How far along? 14 Weeks
Baby size: A lemon
Total weight gain/loss: No clue at this point. Judging by my current diet, I'm going to say that we're holding steady from last week.
Maternity clothes? Yes, please.
Stretch marks? Just the old ones.
Sleep: I haven't managed to get into bed before 10 this week. It's wearing on me. I'm having trouble dragging myself out of bed in the mornings. If you've seen me this week, (Especially during the afternoon/evenings) you wont have any trouble believing this. I know I look like death warmed over. Maybe not even that. At least at funerals everyone says: "They look so good!" - nobody has been saying that about me this week. HOW are all these people just bee-bopping around?! HOW do they have so much energy?! WHY do I keep thinking I can do everything not-pregnant me can do?! Why do I not cut myself some slack? Or am I cutting myself too much slack? Should I be able to keep up? Maybe I should try harder? Should I sleep less? *insert emotional breakdown.* Ah, the song of a pregnant woman...

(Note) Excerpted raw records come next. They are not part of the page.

/-- R86: what restore accepts for a region of W × H quads: the FRZ section that scan-out wrote, or a file that is a frozen image. -/
def restoreTakes (w h : Nat) (b : List Byte) : Bool :=
  if natAt b 0 4 = 0x014E4B53 then frozenFileOk w h b else frzFits w h (natAt b 4 4) b

/-- The first malformed FRZ section. -/
def frzBad (f : List Byte) (es : List Sec) : Option Nat :=
  (es.find? (fun e => e.typ == 0x10 && !frzOk e.count (sliceBytes f e.off e.size))).map (·.index)

/-! ### Residency descriptors (R74 to R76) -/

/-- A time shape; `none` where it is malformed. -/
def shapeAt (v : Nat) : Option (List Nat) :=
  let d := bits v 0 3
  let ws := (upto 4).map (fun i => bits v (3 + 6 * i) 6)
  if d > 4 || bits v 27 5 ≠ 0 || (ws.drop d).any (fun w => w != 0) || (ws.take d).any (fun w => w == 0 || decide (w > 44))
      || decide ((ws.take d).sum > 44) then none
  else some (ws.take d)

/-- A launch entry; `seen` are the residencies launched before it. Pairs beyond NWT must be 0 (DESIGN CHOICE, log 27: R76 does
not say what they hold). -/
def launchAt (nres : Nat) (seen : List Nat) (b : List Byte) : Option LaunchEntry :=
  let kind := natAt b 0 1
  let lpri := natAt b 1 1
  let nwt := natAt b 2 1
  let ws := waitPairs b 0x10 nwt
  let epb := natAt b 0x90 4
  let ok := decide (lpri ≤ 6) || lpri == 255
  if !ok || !zeroAt b 0x94 12 || decide (nwt > 8) || (upto nwt).any (fun i => !zeroAt b (0x10 + 16 * i + 5) 3)
      || !zeroAt b (0x10 + 16 * nwt) (128 - 16 * nwt) then none
  else if kind = 1 && decide (epb < 2 ^ 20) && ws.all (fun w => decide (w.1 < nres) && seen.contains w.1) then
    some ⟨1, lpri, natAt b 3 1, natAt b 4 4, natAt b 8 8, ws.map (fun w => (w.1, w.2.1, w.2.2.toNat)), epb⟩
  else if kind = 2 && epb = 0 && nwt = 0 && decide (natAt b 4 4 ≤ 1) then
    some ⟨2, lpri, natAt b 3 1, natAt b 4 4, natAt b 8 8, [], 0⟩
  else none

/-- What is wrong with a descriptor by itself. -/
def resBad (str : List Byte) (sys : Bool) (b : List Byte) : Bool :=
  let w := natAt b 4 1
  let h := natAt b 5 1
  let p := natAt b 6 1
  !isStr str (natAt b 0 4) || w = 0 || w > 12 || h = 0 || h > 10 || p > 7 || (p = 7 && !sys) || natAt b 7 1 = 0 || natAt b 8 4 > 1
    || natAt b 0xD 1 > 64 || natAt b 0xE 1 > 64 || (natAt b 8 4 = 0 && !zeroAt b 0x10 8)
    || (upto 8).any (fun i => (shapeAt (natAt b (0x18 + 4 * i) 4)).isNone)
    || natAt b 0x40 1 ≥ w || natAt b 0x41 1 ≥ h || natAt b 0x42 1 > 2 || natAt b 0x43 1 > 127 || natAt b 0x44 1 > 2
    || !zeroAt b 0x45 59

/-- A descriptor and its launch entries, with NLOC and NPRB. -/
structure ResRec where
  k        : Nat
  b        : List Byte
  launches : List LaunchEntry
  nloc     : Nat
  nprb     : Nat
  deriving DecidableEq, Repr, Inhabited

/-- Launch entries of residency i from record number k on. -/
def launchesAt (sec nres i : Nat) (b : List Byte) : Nat → Nat → Nat → List Nat → Except FileErr (List LaunchEntry)
  | 0, _, _, _ => .ok []
  | n + 1, o, k, seen => match launchAt nres seen (sliceBytes b o 160) with
    | none => .error ⟨sec, k⟩
    | some l => (launchesAt sec nres i b n (o + 160) (k + 1) (if l.kind = 1 then seen ++ [i] else seen)).map (fun ls => l :: ls)

/-- RES from residency i on: offset, record number, residencies launched before. -/
def resRecs (sec nres : Nat) (sys : Bool) (str b : List Byte) (count : Nat) : Nat → Nat → Nat → Nat → List Nat →
    Except FileErr (List ResRec)
  | 0, _, o, k, _ => if o = b.length && k = count then .ok [] else .error { sec := sec }
  | n + 1, i, o, k, seen =>
    let d := sliceBytes b o 128
    let nl := natAt d 0xF 1
    if o + 128 + 160 * nl > b.length then .error { sec := sec }
    else if resBad str sys d then .error ⟨sec, k⟩
    else match launchesAt sec nres i b nl (o + 128) (k + 1) seen with
      | .error e => .error e
      | .ok ls =>
        (resRecs sec nres sys str b count n (i + 1) (o + 128 + 160 * nl) (k + 1 + nl)
          (if ls.any (fun l => l.kind == 1) then seen ++ [i] else seen)).map (fun rs => ⟨k, d, ls, natAt d 0xD 1, natAt d 0xE 1⟩ :: rs)

/-! ### Records of a residency (R77 to R82) -/

/-- Block records; the word count agrees with the block header's ICNT and SDO (R77). -/
def blockRecs (sec : Nat) (b : List Byte) : Nat → Nat → Nat → Except FileErr (List Block)
  | 0, o, _ => if o = b.length then .ok [] else .error { sec := sec }
  | n + 1, o, k =>
    let nw := natAt b (o + 4) 4
    if o + 16 + 8 * nw > b.length then .error { sec := sec }
    else
      let x : Block := ⟨natAt b o 1, natAt b (o + 1) 1, natAt b (o + 2) 1,
        (upto nw).map (fun i => BitVec.ofNat 64 (natAt b (o + 16 + 8 * i) 8))⟩
      if !zeroAt b (o + 3) 1 || !zeroAt b (o + 8) 8 || decide (nw < 2) || nw ≠ x.bank.sdo + (x.bank.icnt + 1) / 2 then .error ⟨sec, k⟩
      else (blockRecs sec b n (o + 16 + 8 * nw) (k + 1)).map (fun bs => x :: bs)

/-- A location record. -/
def locAt (w h : Nat) (b : List Byte) : Option Loc :=
  let x := natAt b 1 1
  let y := natAt b 2 1
  let t := natAt b 3 1
  let p := natAt b 4 1
  let q := natAt b 5 1
  let here := decide (x < w) && decide (y < h)
  if !zeroAt b 6 2 then none
  else match natAt b 0 1 with
    | 0 => if here && decide (t < 3) && decide (p < 128) && decide (q < 3) then some (.pos x y t p q) else none
    | 1 => if here && decide (t < 3) && p = 0 && decide (q < 64) then some (.chan x y t q) else none
    | 2 => if here && t = 3 && p = 0 && q = 0 then some (.copy x y) else none
    | 3 => if here && t = 3 && p = 0 && q = 0 then some (.cmb x y) else none
    | 4 => if here && t = 3 && p = 0 && q = 0 then some (.owner x y) else none
    | 5 => if here && decide (t < 3) && decide (p < 64) && q = 0 then some (.cap x y t p) else none
    | 6 => if x = 0 && y = 0 && t = 0 && p = 0 && q = 0 then some .detPend else none
    | 7 => if x = 0 && y = 0 && t = 0 && decide (p < 32) && q = 0 then some (.syn p) else none
    | _ => none

/-- A probe record. -/
def probeAt (str : List Byte) (nloc : Nat) (b : List Byte) : Option Probe :=
  if natAt b 0 1 < 64 && decide (natAt b 1 1 < 4) && decide (natAt b 2 1 < nloc) && zeroAt b 3 1 && isStr str (natAt b 4 4) && zeroAt b 8 8 then
    some ⟨natAt b 0 1, bit (natAt b 1 1) 0, bit (natAt b 1 1) 1, natAt b 2 1⟩
  else none

/-- A SUM entry. -/
def sumAt (v : Nat) : Option (Option Summary) :=
  if bit v 6 then (if bit v 7 then none else some (some ⟨bits v 0 3, bits v 8 56, bits v 3 3⟩))
  else if v = 0 then some none else none

/-- Code of the region of the physical map, as bring-up set it, in which an address lies (R94); `none` for a gap or control
space. -/
def regionOf (s : State) (pa : Nat) : Option Nat := match pkind { s with extents := s.extents.map (fun e => { e with up := true }) } pa with
  | .hbm d _ => some d
  | .inter _ => some 4
  | .tier2 _ => some 5
  | .host n => some (6 + n)
  | _ => none

/-- A range record (R63, R81, R94). -/
def rangeAt (s : State) (b : List Byte) : Option Range :=
  let va := natAt b 0 8
  let len := natAt b 8 4
  let pa := natAt b 0x10 8
  let kind? : Option RKind := match natAt b 0xC 1 with
    | 0 => some .direct | 1 => some .paged | 2 => some .host | _ => none
  match kind? with
  | none => none
  | some kind =>
    let last := pa + len * 2 ^ 21 - 1
    let direct := pa % 2 ^ 21 == 0 && (regionOf s pa).isSome && regionOf s pa == regionOf s last
    if va % 2 ^ 21 = 0 && len ≠ 0 && decide (va + len * 2 ^ 21 ≤ 2 ^ 56) && decide (natAt b 0xD 1 < 16) && zeroAt b 0xE 2
        && zeroAt b 0x18 8 && (if kind = .direct then direct else pa == 0) then some ⟨va, len, kind, natAt b 0xD 1, pa⟩
    else none

/-- Two ranges that overlap. -/
def rangeClash (a b : Range) : Bool := decide (a.va < b.va + b.len * 2 ^ 21) && decide (b.va < a.va + a.len * 2 ^ 21)

/-- A binding record (R64, R65, R81). A syntax binding's quad and tile name the tile of an A allocation (R277). -/
def bindAt (str : List Byte) (w h : Nat) (b : List Byte) : Option Bind :=
  let kind := natAt b 4 1
  let x : Bind := ⟨strAt str (natAt b 0 4), kind, natAt b 5 1, natAt b 6 1, natAt b 7 1, natAt b 8 1, natAt b 9 1, natAt b 0xA 1,
    strAt str (natAt b 0xC 4), natAt b 0x10 1, natAt b 0x11 1, strAt str (natAt b 0x14 4)⟩
  let names := isStr str (natAt b 0 4) && isStr str (natAt b 0xC 4) && isStr str (natAt b 0x14 4)
  let place := decide (x.qx < w) && decide (x.qy < h) && decide (x.tile < 3) && decide (x.slot < 128) && decide (x.pos < 3)
  if !names || !zeroAt b 0xB 1 || !zeroAt b 0x12 2 || !zeroAt b 0x18 8 then none
  else match kind with
    | 0 => if zeroAt b 5 6 && zeroAt b 0x10 8 then some x else none
    | 1 => if place && decide (x.depth ≤ 4) && zeroAt b 0x10 8 then some x else none
    | 2 => if place && zeroAt b 8 3 && zeroAt b 0xC 4 && decide (1 ≤ x.codec) && decide (x.codec ≤ 3) && decide (1 ≤ x.lanes) then some x else none
    | _ => none

/-- A combine record (R66, R81, R312). -/
def cmbAt (str : List Byte) (w h : Nat) (probes : List Probe) (b : List Byte) : Option CmbDecl :=
  let ty := natAt b 7 1
  let x : CmbDecl := ⟨natAt b 4 1, natAt b 5 1, natAt b 6 1, Elem.ofCode ty, natAt b 8 2, natAt b 0xA 2, natAt b 0xC 1, natAt b 0xD 1,
    natAt b 0xE 1 == 1, natAt b 0xF 1, natAt b 0x10 4, natAt b 0x14 4⟩
  if isStr str (natAt b 0 4) && decide (x.qx < w) && decide (x.qy < h) && decide (1 ≤ x.k) && decide (x.k ≤ 16) && (ty == 0xC || ty == 0xE)
      && decide (1 ≤ x.rowlen) && decide (x.rowlen ≤ 4096) && decide (1 ≤ x.slots) && decide (x.slots ≤ 4096) && decide (x.policy ≤ 2)
      && (x.policy ≠ 2 || x.shared) && decide (x.release ≤ 1) && decide (natAt b 0xE 1 ≤ 1) && probes.any (fun p => p.num == x.ret)
      && x.base % 256 == 0 && zeroAt b 0x18 40 then some x
  else none

/-- Footprint of a declared unit (R313). -/
def CmbDecl.foot (x : CmbDecl) : Nat := let w := declWords x; (cmbCfg w.1 w.2).foot

/-- A backing-queue record (R61, R78); all zeros stand for none. -/
def backqAt (scr : Nat) (b : List Byte) : Option BackqDecl :=
  let x : BackqDecl := ⟨natAt b 0 4, natAt b 4 4, natAt b 8 1⟩
  if zeroAt b 0 16 then some x
  else if x.off % 256 = 0 && decide (1 ≤ x.tokens) && decide (x.tokens ≤ 2 ^ 20) && decide (x.size ≤ 5) && zeroAt b 9 7
      && decide (x.off + 272 * x.tokens ≤ scr) then some x
  else none

/-- Bytes of a backing queue, rounded up to 256 (R150). -/
def BackqDecl.foot (x : BackqDecl) : Nat := (272 * x.tokens + 255) / 256 * 256
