/-! ### Decoding -/

/-- A word of the base ISA. Registers by number, immediates sign-extended; `f3` and the like as the encodings have them. -/
inductive Rv where
  | lui (rd : Nat) (imm : W64)
  | auipc (rd : Nat) (imm : W64)
  | jal (rd : Nat) (imm : W64)
  | jalr (rd rs1 : Nat) (imm : W64)
  | branch (f3 rs1 rs2 : Nat) (imm : W64)
  | load (f3 rd rs1 : Nat) (imm : W64)
  | store (f3 rs1 rs2 : Nat) (imm : W64)
  /-- `alt`: SUB, SRA; `w`: on 32 bits; `imm` in place of rs2 where it is there -/
  | alu (f3 : Nat) (alt w : Bool) (rd rs1 rs2 : Nat) (imm : Option W64)
  | mul (f3 : Nat) (w : Bool) (rd rs1 rs2 : Nat)
  | amo (f5 : Nat) (dbl : Bool) (rd rs1 rs2 : Nat)
  | fence
  | csr (f3 rd rs1 num : Nat)
  | ecall
  | ebreak
  | mret
  | sret
  | wfi
  | sfence
  | fload (dbl : Bool) (rd rs1 : Nat) (imm : W64)
  | fstore (dbl : Bool) (rs1 rs2 : Nat) (imm : W64)
  | fused (op : Nat) (dbl : Bool) (rd rs1 rs2 rs3 rm : Nat)
  | farith (f5 : Nat) (dbl : Bool) (rd rs1 rs2 rm : Nat)
  deriving DecidableEq, Repr

/-- Sign-extended from n bits. -/
def sx (n v : Nat) : W64 := (BitVec.ofNat n v).signExtend 64

/-- Immediates of the six formats. -/
def immI (w : Nat) : W64 := sx 12 (bits w 20 12)
def immS (w : Nat) : W64 := sx 12 (bits w 25 7 * 2 ^ 5 + bits w 7 5)
def immB (w : Nat) : W64 := sx 13 (bits w 31 1 * 2 ^ 12 + bits w 7 1 * 2 ^ 11 + bits w 25 6 * 2 ^ 5 + bits w 8 4 * 2)
def immU (w : Nat) : W64 := sx 32 (bits w 12 20 * 2 ^ 12)
def immJ (w : Nat) : W64 := sx 21 (bits w 31 1 * 2 ^ 20 + bits w 12 8 * 2 ^ 12 + bits w 20 1 * 2 ^ 11 + bits w 21 10 * 2)

/-- SYSTEM words with funct3 0. -/
def decodePriv (w : Nat) : Option Rv :=
  if w = 0x00000073 then some .ecall
  else if w = 0x00100073 then some .ebreak
  else if w = 0x30200073 then some .mret
  else if w = 0x10200073 then some .sret
  else if w = 0x10500073 then some .wfi
  else if bits w 25 7 = 9 && bits w 7 5 = 0 then some .sfence
  else none

/-- Register and immediate arithmetic. -/
def decodeAlu (w rd f3 rs1 rs2 : Nat) (imm w32 : Bool) : Option Rv :=
  let f7 := bits w 25 7
  if imm then
    let shift := f3 = 1 || f3 = 5
    let top := if w32 then f7 else f7 / 2
    let alt := top = (if w32 then 0x20 else 0x10)
    if w32 && !(f3 = 0 || shift) then none
    else if shift && !(top = 0 || (alt && f3 = 5)) then none
    else some (.alu f3 (shift && alt) w32 rd rs1 0
      (some (if shift then BitVec.ofNat 64 (bits w 20 (if w32 then 5 else 6)) else immI w)))
  else if f7 = 1 then (if w32 && (f3 = 1 || f3 = 2 || f3 = 3) then none else some (.mul f3 w32 rd rs1 rs2))
  else if f7 = 0 then (if w32 && !(f3 = 0 || f3 = 1 || f3 = 5) then none else some (.alu f3 false w32 rd rs1 rs2 none))
  else if f7 = 0x20 then (if f3 = 0 || f3 = 5 then some (.alu f3 true w32 rd rs1 rs2 none) else none)
  else none

/-- Atomic operations: LR 2, SC 3, SWAP 1, ADD 0, XOR 4, AND 12, OR 8, MIN 16, MAX 20, MINU 24, MAXU 28. -/
def decodeAmo (w rd f3 rs1 rs2 : Nat) : Option Rv :=
  let f5 := bits w 27 5
  if f3 ≠ 2 && f3 ≠ 3 then none
  else if f5 = 2 then (if rs2 = 0 then some (.amo f5 (f3 == 3) rd rs1 rs2) else none)
  else if [0, 1, 3, 4, 8, 12, 16, 20, 24, 28].contains f5 then some (.amo f5 (f3 == 3) rd rs1 rs2)
  else none

/-- A 32-bit word; `none` for a reserved one. -/
def decodeRv (w : Nat) : Option Rv :=
  let rd := bits w 7 5
  let f3 := bits w 12 3
  let rs1 := bits w 15 5
  let rs2 := bits w 20 5
  let dbl := bits w 25 2 = 1
  let flt := bits w 25 2 ≤ 1
  match bits w 0 7 with
  | 0x37 => some (.lui rd (immU w))
  | 0x17 => some (.auipc rd (immU w))
  | 0x6F => some (.jal rd (immJ w))
  | 0x67 => if f3 = 0 then some (.jalr rd rs1 (immI w)) else none
  | 0x63 => if f3 = 2 || f3 = 3 then none else some (.branch f3 rs1 rs2 (immB w))
  | 0x03 => if f3 = 7 then none else some (.load f3 rd rs1 (immI w))
  | 0x23 => if f3 > 3 then none else some (.store f3 rs1 rs2 (immS w))
  | 0x13 => decodeAlu w rd f3 rs1 rs2 true false
  | 0x1B => decodeAlu w rd f3 rs1 rs2 true true
  | 0x33 => decodeAlu w rd f3 rs1 rs2 false false
  | 0x3B => decodeAlu w rd f3 rs1 rs2 false true
  | 0x0F => if f3 ≤ 1 then some .fence else none
  | 0x2F => decodeAmo w rd f3 rs1 rs2
  | 0x73 => if f3 = 0 then decodePriv w else if f3 = 4 then none else some (.csr f3 rd rs1 (bits w 20 12))
  | 0x07 => if f3 = 2 || f3 = 3 then some (.fload (f3 == 3) rd rs1 (immI w)) else none
  | 0x27 => if f3 = 2 || f3 = 3 then some (.fstore (f3 == 3) rs1 rs2 (immS w)) else none
  | 0x43 => if flt then some (.fused 0 dbl rd rs1 rs2 (bits w 27 5) f3) else none
  | 0x47 => if flt then some (.fused 1 dbl rd rs1 rs2 (bits w 27 5) f3) else none
  | 0x4B => if flt then some (.fused 2 dbl rd rs1 rs2 (bits w 27 5) f3) else none
  | 0x4F => if flt then some (.fused 3 dbl rd rs1 rs2 (bits w 27 5) f3) else none
  | 0x53 => if flt then some (.farith (bits w 27 5) dbl rd rs1 rs2 f3) else none
  | _ => none

/-- The immediate-form operation. -/
def addI (rd rs1 : Nat) (imm : W64) (w32 : Bool := false) : Rv := .alu 0 false w32 rd rs1 0 (some imm)

/-- A 16-bit word of quadrant 0. -/
def decodeC0 (v : Nat) : Option Rv :=
  let rd := 8 + bits v 2 3
  let rs1 := 8 + bits v 7 3
  let uw := bits v 5 1 * 2 ^ 6 + bits v 10 3 * 2 ^ 3 + bits v 6 1 * 2 ^ 2
  let ud := bits v 5 2 * 2 ^ 6 + bits v 10 3 * 2 ^ 3
  let n : W64 := BitVec.ofNat 64 (if bits v 13 2 = 2 then uw else ud)
  match bits v 13 3 with
  | 0 =>
    let u := bits v 7 4 * 2 ^ 6 + bits v 11 2 * 2 ^ 4 + bits v 5 1 * 2 ^ 3 + bits v 6 1 * 2 ^ 2
    if u = 0 then none else some (addI rd 2 (BitVec.ofNat 64 u))
  | 1 => some (.fload true rd rs1 n)
  | 2 => some (.load 2 rd rs1 n)
  | 3 => some (.load 3 rd rs1 n)
  | 5 => some (.fstore true rs1 rd n)
  | 6 => some (.store 2 rs1 rd n)
  | 7 => some (.store 3 rs1 rd n)
  | _ => none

Best moment this week: Uhhh... it's been a rough one. Maybe wearing my pretty dress? But to be honest, it was probably my tall, caffeinated mocha from Starbucks from this morning.
That, and I was a little bit pathetic and I sent baby's ultrasound off to this website to see what they would predict the gender to be, and they sent me the results back. Obviously, we still don't know because it was just a guess, but it was fun. (And no, I'm not going to say what it said.)
Miss Anything? Feelings of competency? Granted, I'm preggo and it's January. January always comes with extra paperwork and cleaning up and out. It's cold. And everyone's already taken down their Christmas lights. January can be a drag. One of the reasons that we got married in January. At least we'd have something fun to look forward to in the middle of it all.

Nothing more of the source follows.